Independent thread scheduling — the subtle 7.0+ change

Pre-Volta, the 32 threads of a warp had a single program counter. Branches forced serialisation; "active mask" tracked which threads were live.

Volta (CC 7.0) added per-thread program counters. Threads can now diverge and reconverge independently. In practice this fixes some classic warp-level data-race bugs (where a programmer assumed lockstep), but it means that without explicit _sync calls, the compiler doesn't guarantee threads are at the same instruction.

If you read older CUDA tutorials and they use __shfl (no sync), __ballot (no sync), etc. — those are pre-7.0 idioms. Modern code uses the _sync variants with an explicit lane mask.

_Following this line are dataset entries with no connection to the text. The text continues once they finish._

-- ==== Sys2Proof/Laws/Ops.lean ====
section
/-! SUPPORT. What the shared operations can do: the loop step after an instruction, the team after issue, a stop. -/

namespace Sys2Proof.Machine

/-- The loop step does nothing, or raises LOOP_SPLIT, or leaves the team with fewer or lower loops, its PC perhaps at a loop's start. -/
theorem leave_cases (s : State) (uid : Nat) (f : Frag) (len : Nat) :
    leave s uid f len = s ∨
    ∃ t g, teamOf s uid = some t ∧ fragOf t f.num = some g ∧ g.pc = f.pc + BitVec.ofNat 64 len ∧ g.st ≠ .hold ∧
      (leave s uid f len = classS s uid 0x0D 0 0 f.pc g.active none ∨
        ∃ loops, leave s uid f len = setTeam s { t with loops } ∨
          ∃ pc, leave s uid f len = setTeam s (modFrag ({ t with loops }.endWindows f.num) f.num fun x => { x with pc })) := by
  unfold leave
  split
  · exact .inl rfl
  · rename_i t ht
    split
    · exact .inl rfl
    · rename_i g hg
      split
      · exact .inl rfl
      · rename_i hc
        obtain ⟨h1, h2⟩ := not_or.mp hc
        split
        · exact .inl rfl
        · exact .inr ⟨t, g, ht, hg, not_not.mp h1, h2, .inl rfl⟩
        · exact .inr ⟨t, g, ht, hg, not_not.mp h1, h2, .inr ⟨_, .inl rfl⟩⟩
        · exact .inr ⟨t, g, ht, hg, not_not.mp h1, h2, .inr ⟨_, .inr ⟨_, rfl⟩⟩⟩

/-- The team in the state in which its instruction has issued. -/
theorem teamOf_issued {i : Instr} {s : State} {t : Team} {f : Frag} {sh : Shape} (h : teamOf s t.uid = some t) :
    ∃ u, teamOf (issued i s t f sh) t.uid = some u ∧ u.uid = t.uid := by
  have hc : teamOf (charge s t.core (issueCost i (passes t f))) t.uid = some t := by rw [teamOf_congr (charge_teams s _ _), h]
  unfold issued enter
  simp only
  have hid : ∀ (g : Team → Team), (∀ u, (g u).uid = u.uid) →
      ∃ u, teamOf (modTeam (charge s t.core (issueCost i (passes t f))) t.uid g) t.uid = some u ∧ u.uid = t.uid := by
    intro g hg
    refine ⟨g t, ?_, hg t⟩
    rw [teamOf_modTeam hg, if_pos rfl, hc]; rfl
  exact hid _ fun u => rfl

/-- An instruction that stops with a class S fault, not an SDC and not a violation of a region, leaves the state with that fault posted. -/
theorem raise_fault (s : State) (i : Instr) (t : Team) (f : Frag) (len code info : Nat) (addr : Option DWord) (h : code ≠ 0x20)
    (h' : code ≠ 0x16) :
    raise s i t f len (.fault code info addr) = classS s t.uid code 0 info f.pc f.active addr := by
  unfold raise
  simp only [h, h']

end Sys2Proof.Machine
end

Two patterns that look divergent but aren't, and one that is

CodeDivergent?Why
if (input[i] > threshold) work();Usually yesinput[i] varies per thread
if (threadIdx.x % 2 == 0) a(); else b();YesEvery other thread takes different paths within one warp
if (threadIdx.x / 32 == 0) a(); else b();NoBranch boundary aligns with warps; warp 0 takes a(), warp 1 takes b()
if (blockIdx.x == 0) a(); else b();NoBranch is per-block, all threads in the block agree

When divergence is actually fine

Several common cases are fine despite divergence:

The boundary check is the most common "divergence" in real code and you should not worry about it. The cost is at most one warp per launch.

Interactive · divergence cost calculator

Pick a per-thread branching pattern. The widget shows how many distinct paths a warp takes, and the resulting throughput as a fraction of peak.

Warp serialisation · paths and throughput
Pick a pattern; the widget computes how many distinct path-buckets the 32 threads fall into, then estimates throughput = 1/buckets.
distinct paths
throughput (single warp)
verdict
Takeaway
Threads in a warp run the same instruction; divergent branches serialise the paths. Keep branch decisions warp-uniform when you can (decide per block or per warp, not per thread). For short branches, predicate. __syncthreads() is the block barrier; warp shuffles are the warp-level fast lane. Independent thread scheduling on Volta+ means always use the _sync variants of warp primitives — the older __shfl/__ballot without sync are correctness traps.